21. In their response to the 2012 report, the Portuguese authorities indicated that reviews were regularly carried out in the establishment to identify deficiencies and rectify the most urgent ones, including changing light bulbs. However, many cells in the prison continued to be deprived of any artificial lighting, which plunged the cells into total darkness after sundown and left them gloomy on cloudy days. As an illustration, the delegation visited a cell where the prisoner used his television to illuminate his cell at night. In a number of other cells, inmates had manufactured their own makeshift lighting devices to replace the missing lamp socket. All cells should be provided with safe, functioning artificial lighting.
Further, the delegation again noted that toilets in multi-occupancy cells were still not partitioned. The CPT considers that the benefits of greater privacy and improved hygiene offered by a partition outweigh any reduction in the space within the cell.
Material conditions remain especially poor in the basement areas of B, C, D and E Wings where cells were damp with crumbling plaster. Inmates held in these cells indicated the presence of rats. In sum, the conditions have not improved in these areas and could be considered as amounting to inhuman and degrading treatment. These cells should not be used until they have been properly refurbished.
22. As mentioned above, the authorities stated that they were considering the possibility of buying back the Lisbon Central Prison and had no intention of closing the establishment in the near future. Therefore, the CPT reiterates its recommendation that vigorous action be undertaken to renovate the different wings, starting with the basement units mentioned above. In this context, priority should be given to repairing broken windows, providing artificial lighting in every cell as well as fully partitioning the toilets in all the cells used by more than one person.
The Committee would like to receive a detailed timetable for the upgrading of the different areas of the prison.”
The response to the 2013 report was similar to the response to the 2012 report. It referred to painting cells and the control of rats and cockroaches as well as the acquisition of more new mattresses and linen. As to the recommendation that the toilets in cells be partitioned, both responses, while welcoming the recommendation, stated that the solution was problematical because partitioning with walls would reduce the remaining space in the cells, and that where cells were wide the WCs had been fully partitioned.

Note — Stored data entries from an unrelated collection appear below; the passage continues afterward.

/-! ## The definitions of Machine/Share.lean -/

theorem State.shareCreate_kept (s : State) (k : Cmd) (ext : List Byte) (hi : s.kept cmds) : (State.shareCreate s k ext).kept
    cmds := by
  unfold State.shareCreate
  try dsimp only
  repeat' first
    | with_reducible first
      | assumption | apply State.done_kept | apply State.readVa_kept | apply State.failedRead_kept
      | apply State.failed1_kept | apply State.wr_kept | apply State.kept_ite
    | split | with_reducible refine State.kept_snd (by assumption) ?_
    | with_reducible refine State.kept_snd2 (by assumption) ?_ | with_reducible refine State.kept_snd3 (by assumption) ?_
    | with_reducible refine VaRead.kept_ok (by assumption) ?_ | with_reducible refine VaRead.kept_fail (by assumption) ?_
    | with_reducible refine VaRead.kept_wait (by assumption) ?_ | fail_if_no_progress with_reducible apply State.kept_mk

theorem State.shareVerify_kept (s : State) (k : Cmd) (hi : s.kept cmds) : (State.shareVerify s k).kept cmds := by
  unfold State.shareVerify
  try dsimp only
  repeat' first
    | with_reducible first
      | assumption | apply State.done_kept | apply State.setFld_kept | apply State.setIntact_kept | apply State.damage_kept
      | apply State.failed1_kept | apply State.kept_ite | refine State.kept_foldl (fun _ _ _ => ?_) ?_ _
    | split | with_reducible refine State.kept_snd (by assumption) ?_
    | with_reducible refine State.kept_snd2 (by assumption) ?_ | with_reducible refine State.kept_snd3 (by assumption) ?_
    | fail_if_no_progress with_reducible apply State.kept_mk

theorem State.setSharedMap_kept (s : State) (fn : Nat) (hi : s.kept cmds) : (State.setSharedMap s fn).kept cmds := by
  unfold State.setSharedMap
  try dsimp only
  repeat' first
    | with_reducible first
      | assumption | apply State.setFld_kept | apply State.setIntact_kept | apply State.kept_ite
    | fail_if_no_progress with_reducible apply State.kept_mk

theorem State.shareMap_kept (s : State) (k : Cmd) (hi : s.kept cmds) : (State.shareMap s k).kept cmds := by
  unfold State.shareMap
  try dsimp only
  repeat' first
    | with_reducible first
      | assumption | apply State.done_kept | apply State.setSharedMap_kept | apply State.kept_ite
    | split | with_reducible refine State.kept_snd (by assumption) ?_
    | with_reducible refine State.kept_snd2 (by assumption) ?_ | with_reducible refine State.kept_snd3 (by assumption) ?_
    | with_reducible refine State.writeLeaves_kept (by assumption) ?_
    | fail_if_no_progress with_reducible apply State.kept_mk
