theorem State.startWaiting_kept (s : State) (n : Nat) (hi : s.kept cmds) : (State.startWaiting s n).kept cmds := by
  unfold State.startWaiting
  try dsimp only
  repeat' first
    | with_reducible first
      | assumption | apply State.fallBack_kept | apply State.startMove_kept | apply State.kept_ite
      | refine State.kept_foldl (fun _ _ _ => ?_) ?_ _
    | split | with_reducible refine State.kept_snd (by assumption) ?_
    | with_reducible refine State.kept_snd2 (by assumption) ?_ | with_reducible refine State.kept_snd3 (by assumption) ?_
    | fail_if_no_progress with_reducible apply State.kept_mk

theorem State.drainedSwitch_kept (s : State) (l : Launch) (hi : s.kept cmds) : (State.drainedSwitch s l).kept cmds := by
  unfold State.drainedSwitch
  try dsimp only
  repeat' first
    | with_reducible first
      | assumption | apply State.updLaunch_kept | apply State.kept_ite
    | with_reducible refine State.kept_snd (by assumption) ?_ | with_reducible refine State.kept_snd2 (by assumption) ?_
    | with_reducible refine State.kept_snd3 (by assumption) ?_ | fail_if_no_progress with_reducible apply State.kept_mk

theorem State.writeRun_kept (s : State) (a : Nat) (d : List Byte) (h : s.kept cmds) : (s.writeRun a d).kept cmds :=
    State.writeMem_kept _ _ _ _ h

theorem State.writeImage_kept (s : State) (fn i : Nat) (h : s.kept cmds) : (s.writeImage fn i).kept cmds :=
  State.writeRun_kept _ _ _ (State.kept_mk h ..)

theorem State.savedSwitch_kept (s : State) (l : Launch) (hi : s.kept cmds) : (State.savedSwitch s l).kept cmds := by
  unfold State.savedSwitch
  try dsimp only
  repeat' first
    | with_reducible first
      | assumption | apply State.writeImage_kept | apply State.freeCore_kept | apply State.updLaunch_kept
      | apply State.kept_ite | refine State.kept_foldl (fun _ _ _ => ?_) ?_ _
    | with_reducible refine State.kept_snd (by assumption) ?_ | with_reducible refine State.kept_snd2 (by assumption) ?_
    | with_reducible refine State.kept_snd3 (by assumption) ?_ | fail_if_no_progress with_reducible apply State.kept_mk

theorem State.beginRestore_kept (s : State) (l : Launch) (hi : s.kept cmds) : (State.beginRestore s l).kept cmds := by
  unfold State.beginRestore
  try dsimp only
  repeat' first
    | with_reducible first
      | assumption | apply State.setCore_kept | apply State.updLaunch_kept | apply State.kept_ite
      | refine State.kept_foldl (fun _ _ _ => ?_) ?_ _
    | with_reducible refine State.kept_snd (by assumption) ?_ | with_reducible refine State.kept_snd2 (by assumption) ?_
    | with_reducible refine State.kept_snd3 (by assumption) ?_ | fail_if_no_progress with_reducible apply State.kept_mk

theorem State.restore_kept (s : State) (l : Launch) (hi : s.kept cmds) : (State.restore s l).kept cmds := by
  unfold State.restore
  try dsimp only
  repeat' first
    | with_reducible first
      | assumption | apply State.logErr_kept | apply State.dropLaunch_kept | apply State.finish_kept
      | apply State.setCore_kept | apply State.updLaunch_kept | apply State.kept_ite
      | refine State.kept_foldl (fun _ _ _ => ?_) ?_ _
    | with_reducible refine State.kept_snd (by assumption) ?_ | with_reducible refine State.kept_snd2 (by assumption) ?_
    | with_reducible refine State.kept_snd3 (by assumption) ?_ | fail_if_no_progress with_reducible apply State.kept_mk

theorem State.switchedIn_kept (s : State) (l : Launch) (hi : s.kept cmds) : (State.switchedIn s l).kept cmds := by
  unfold State.switchedIn
  try dsimp only
  repeat' first
    | with_reducible first
      | assumption | apply State.restore_kept | apply State.launchCore_kept | apply State.kept_ite
      | refine State.kept_foldl (fun _ _ _ => ?_) ?_ _
    | split | with_reducible refine State.kept_snd (by assumption) ?_
    | with_reducible refine State.kept_snd2 (by assumption) ?_ | with_reducible refine State.kept_snd3 (by assumption) ?_
    | fail_if_no_progress with_reducible apply State.kept_mk

theorem State.switchEdge_kept (s : State) (hi : s.kept cmds) : (State.switchEdge s).kept cmds := by
  unfold State.switchEdge
  try dsimp only
  repeat' first
    | with_reducible first
      | assumption | apply State.startWaiting_kept | apply State.drainedSwitch_kept | apply State.beginSwitch_kept
      | apply State.beginRestore_kept | apply State.kept_ite | refine State.kept_foldl (fun _ _ _ => ?_) ?_ _
    | split | with_reducible refine State.kept_snd (by assumption) ?_
    | with_reducible refine State.kept_snd2 (by assumption) ?_ | with_reducible refine State.kept_snd3 (by assumption) ?_
    | fail_if_no_progress with_reducible apply State.kept_mk

theorem State.watch_kept (s : State) (closed : Nat) (hi : s.kept cmds) : (State.watch s closed).kept cmds := by
  unfold State.watch
  try dsimp only
  repeat' first
    | with_reducible first
      | assumption | apply State.kept_ite
    | fail_if_no_progress with_reducible apply State.kept_mk

theorem State.logStall_kept (s : State) (fn q sq : Nat) (hi : s.kept cmds) : (State.logStall s fn q sq).kept cmds := by
  unfold State.logStall
  try dsimp only
  repeat' first
    | with_reducible first
      | assumption | apply State.logErr_kept | apply State.kept_ite
    | fail_if_no_progress with_reducible apply State.kept_mk

theorem State.expire_kept (s : State) (fn q sq : Nat) (hi : s.kept cmds) : (State.expire s fn q sq).kept cmds := by
  unfold State.expire
  try dsimp only
  repeat' first
    | with_reducible first
      | assumption | apply State.logStall_kept | apply State.dropLaunch_kept | apply State.finish_kept
      | apply State.abandon_kept | apply State.done_kept | apply State.kept_ite
    | split | with_reducible refine State.kept_snd (by assumption) ?_
    | with_reducible refine State.kept_snd2 (by assumption) ?_ | with_reducible refine State.kept_snd3 (by assumption) ?_
    | fail_if_no_progress with_reducible apply State.kept_mk

theorem State.expireAll_kept (s : State) (hi : s.kept cmds) : (State.expireAll s).kept cmds := by
  unfold State.expireAll
  try dsimp only
  repeat' first
    | with_reducible first
      | assumption | apply State.expire_kept | apply State.failCmd_kept | apply State.kept_ite
      | refine State.kept_foldl (fun _ _ _ => ?_) ?_ _
    | split | with_reducible refine State.kept_snd (by assumption) ?_
    | with_reducible refine State.kept_snd2 (by assumption) ?_ | with_reducible refine State.kept_snd3 (by assumption) ?_
    | fail_if_no_progress with_reducible apply State.kept_mk

theorem State.qosStep_kept (s : State) (q : Nat) (mean : Nat → Nat) (hi : s.kept cmds) : (State.qosStep s q mean).kept cmds
    := by
  unfold State.qosStep
  try dsimp only
  repeat' first
    | with_reducible first
      | assumption | apply State.setFld_kept | apply State.closedBeat_kept | apply State.wr_kept | apply State.satAdd_kept
      | apply State.intc_kept | apply State.kept_ite | refine State.kept_foldl (fun _ _ _ => ?_) ?_ _
    | split | with_reducible refine State.kept_snd (by assumption) ?_
    | with_reducible refine State.kept_snd2 (by assumption) ?_ | with_reducible refine State.kept_snd3 (by assumption) ?_
    | fail_if_no_progress with_reducible apply State.kept_mk

/-! ## The definitions of Machine/Shutter.lean -/

theorem State.notify_kept (s : State) (sess typ : Nat) (body : List Byte) (hi : s.kept cmds) : (State.notify s sess typ
    body).kept cmds := by
  unfold State.notify
  try dsimp only
  repeat' first
    | with_reducible first
      | assumption | apply State.send_kept | apply State.kept_ite
    | fail_if_no_progress with_reducible apply State.kept_mk

/-- The kept notifications with one more: the latest 256. -/
theorem State.length_kept {α : Type} (l : List α) : (l.drop (l.length - 256)).length ≤ 256 := by
  rw [List.length_drop]
  omega

theorem State.notifyDone_kept (s : State) (sess : Option Nat) (body : List Byte) (h : s.kept cmds) : (s.notifyDone sess
    body).kept cmds := by
  have hk : ∀ kept : List (List Byte), kept.length ≤ 256 → State.kept cmds { s with kmc := { s.kmc with kept := kept } } :=
    fun kept hk => State.kept_kmc h (State.kept_sessions h) hk
  unfold State.notifyDone
  exact State.kept_ite (hk _ (State.length_kept _)) (State.kept_foldl (fun _ _ hu => State.notify_kept _ _ _ _ hu) h _)

theorem State.unmove_kept (s : State) (x : Change) (hi : s.kept cmds) : (State.unmove s x).kept cmds := by
  unfold State.unmove
  try dsimp only
  repeat' first
    | with_reducible first
      | assumption | apply State.setFld_kept | apply State.kept_ite
    | fail_if_no_progress with_reducible apply State.kept_mk

theorem State.compDone_kept (s : State) (x : Change) (st : Nat) (hi : s.kept cmds) : (State.compDone s x st).kept cmds := by
  unfold State.compDone
  try dsimp only
  repeat' first
    | with_reducible first
      | assumption | apply State.unmove_kept | apply State.draw_kept | apply State.setFld_kept | apply State.raise_kept
      | apply State.intc_kept | apply State.notifyDone_kept | apply State.kept_ite
    | split | with_reducible refine State.kept_snd (by assumption) ?_
    | with_reducible refine State.kept_snd2 (by assumption) ?_ | with_reducible refine State.kept_snd3 (by assumption) ?_
    | fail_if_no_progress with_reducible apply State.kept_mk

theorem State.fenceChanges_kept (s : State) (hit : List Nat) (hi : s.kept cmds) : (State.fenceChanges s hit).kept cmds := by
  unfold State.fenceChanges
  try dsimp only
  repeat' first
    | with_reducible first
      | assumption | apply State.setFld_kept | apply State.compDone_kept | apply State.kept_ite
      | refine State.kept_foldl (fun _ _ _ => ?_) ?_ _
    | with_reducible refine State.kept_snd (by assumption) ?_ | with_reducible refine State.kept_snd2 (by assumption) ?_
    | with_reducible refine State.kept_snd3 (by assumption) ?_ | fail_if_no_progress with_reducible apply State.kept_mk

theorem State.setReleased_kept (s : State) (q g : Nat) (b : Bool) (hi : s.kept cmds) : (State.setReleased s q g b).kept cmds
    := by
  unfold State.setReleased
  try dsimp only
  repeat' first
    | with_reducible first
      | assumption | apply State.setFld_kept | apply State.kept_ite
    | with_reducible refine State.kept_snd (by assumption) ?_ | with_reducible refine State.kept_snd2 (by assumption) ?_
    | with_reducible refine State.kept_snd3 (by assumption) ?_ | fail_if_no_progress with_reducible apply State.kept_mk
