-- ==== Sys2Proof/Laws/KeepsNode.lean ====
section
/-! SUPPORT. The canonical form of the state (State.kept) is kept by every operation of the model that gives a state: the
beat, the node controller, keys, power and the windows of the host.
One lemma for each, to be cited in place of unfolding it. -/

set_option linter.unusedTactic false
set_option linter.unreachableTactic false

namespace Sys2Proof.Machine

open Sys2Proof

variable {cmds : List Instr}

/-! ## The definitions of Machine/Flood.lean -/

theorem State.floodCell_kept (s : State) (p : Nat) (c : Cell) (act : Cell → State → State)
    (ha : ∀ c t, State.kept cmds t → (act c t).kept cmds) (h : s.kept cmds) : (s.floodCell p c act).kept cmds := by
  have h1 := State.receive_kept s p c h
  unfold State.floodCell
  split
  · next e => exact State.kept_snd e h1
  · next c' s' e =>
    have h2 := State.kept_snd e h1
    have h3 := State.recordFlood_kept _ c'.typ (leField c'.payload 0 2) (leField c'.payload 2 2) h2
    exact State.kept_ite h2 (State.kept_ite (State.routeErr_kept _ _ _ _ h2)
      (State.kept_ite h2 (ha _ _ (State.kept_ite (State.sendAll_kept _ _ _ h3) h3))))

theorem State.bellArrives_kept (s : State) (scope target : Nat) (hi : s.kept cmds) : (State.bellArrives s scope target).kept
    cmds := by
  unfold State.bellArrives
  try dsimp only
  repeat' first
    | with_reducible first
      | assumption | apply State.target_kept | apply State.snapFlag_kept | apply State.addBell_kept | apply State.kept_ite
    | fail_if_no_progress with_reducible apply State.kept_mk

theorem State.parishEnded_kept (s : State) (hi : s.kept cmds) : (State.parishEnded s).kept cmds := by
  unfold State.parishEnded
  try dsimp only
  repeat' first
    | with_reducible first
      | assumption | apply State.endParish_kept | apply State.kept_ite
    | fail_if_no_progress with_reducible apply State.kept_mk

theorem State.alarmArrives_kept (s : State) (b : List Byte) (hi : s.kept cmds) : (State.alarmArrives s b).kept cmds := by
  unfold State.alarmArrives
  try dsimp only
  repeat' first
    | with_reducible first
      | assumption | apply State.logErr_kept | apply State.alarmAct_kept | apply State.parishEnded_kept
      | apply State.kept_ite
    | fail_if_no_progress with_reducible apply State.kept_mk

/-! ## The definitions of Machine/Beat.lean -/

theorem State.beatFlag_kept (s : State) (f : Fld) (hi : s.kept cmds) : (State.beatFlag s f).kept cmds := by
  unfold State.beatFlag
  try dsimp only
  repeat' first
    | with_reducible first
      | assumption | apply State.raise_kept | apply State.intc_kept | apply State.kept_ite
    | fail_if_no_progress with_reducible apply State.kept_mk

theorem State.lastCorr_kept (s : State) (d : Int) (hi : s.kept cmds) : (State.lastCorr s d).kept cmds := by
  unfold State.lastCorr
  try dsimp only
  repeat' first
    | with_reducible first
      | assumption | apply State.setFld_kept | apply State.kept_ite
    | fail_if_no_progress with_reducible apply State.kept_mk

theorem State.emitMarker_kept (s : State) (hi : s.kept cmds) : (State.emitMarker s).kept cmds := by
  unfold State.emitMarker
  try dsimp only
  repeat' first
    | with_reducible first
      | assumption | apply State.sendAll_kept | apply State.kept_ite
    | with_reducible refine State.kept_snd (by assumption) ?_ | with_reducible refine State.kept_snd2 (by assumption) ?_
    | with_reducible refine State.kept_snd3 (by assumption) ?_ | fail_if_no_progress with_reducible apply State.kept_mk

theorem State.changePort_kept (s : State) (hi : s.kept cmds) : (State.changePort s).kept cmds := by
  unfold State.changePort
  try dsimp only
  repeat' first
    | with_reducible first
      | assumption | apply State.setFld_kept | apply State.kept_ite
    | split | with_reducible refine State.kept_snd (by assumption) ?_
    | with_reducible refine State.kept_snd2 (by assumption) ?_ | with_reducible refine State.kept_snd3 (by assumption) ?_
    | fail_if_no_progress with_reducible apply State.kept_mk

The Portuguese Ombudsman's report following his visit in September 2015 as part of the NPM made three recommendations pursuant to Article 19 of the Optional Protocol to the UN Convention against Torture. They were:
“a) The evacuation of the basement of the main building of the Lisbon Prison in the shortest time possible, giving priority to wing "E";
b) To perform significant rehabilitation works of the living and common areas located on the basement of the referred building, in order to provide good habitation conditions, namely to perform the works intended to benefit the condition of the floor and to reduce dampness and cold in the cells, especially in wing "E". In the sphere of this operation, recovery is required of the night communication system in all wings and to repair the toilets, as well as the lighting systems which, by being incomplete or damaged, are not operational;
c) As alternative, and in case the structural features of the building don't allow an intervention with significant and long lasting effects, the final closure of the basement.
Section II of the report stated:
“The admission sector functions in the basement of wing "D", with cells of double occupancy. In one of the visited cells we were able to observe that there was a glass missing in one window. In another, we noticed the lack of light bulb, which means that at night the inmates can't have artificial lighting. The floor of the cells is in poor shape. Some toilets "turkish style" are in deficient conditions of cleanliness.
The communication system was not operational. One of the inmates reported having already needed assistance during the night, having to knock on the door of his cell, making noise to call the attention of guards, but without any result. The cells show signs of dampness and the characteristic smell of a wet environment. The safety conditions are the same as in the other wings.
The cellar in wing "E" has the worst conditions of habitability, with the floor quite degraded, the cell walls with high dampness and saltpetre and unpleasant smell.”
The conclusion of the report stated:
“…[W]e observed that the sharp deterioration of the habitability conditions arising from the bad structural conditions of the Prison of Lisbon, are contrary to the dignity of inmates and those who work there.
The respect for human rights of persons deprived of liberty is an imperative of civilizational development and, specifically, of the goals of the Optional Protocol to the Convention against torture and other penalties or Cruel, Inhumane and Degrading Treatment, constituting an obligation for States. The experience, yet temporarily limited, in a cold, damp. dirty space - resulting from the inadequate and specific conditions of habitability - shows the subjection of the prison population to an inhumane and degrading treatment, placing at risk the integral respect for the rights of the persons kept there.”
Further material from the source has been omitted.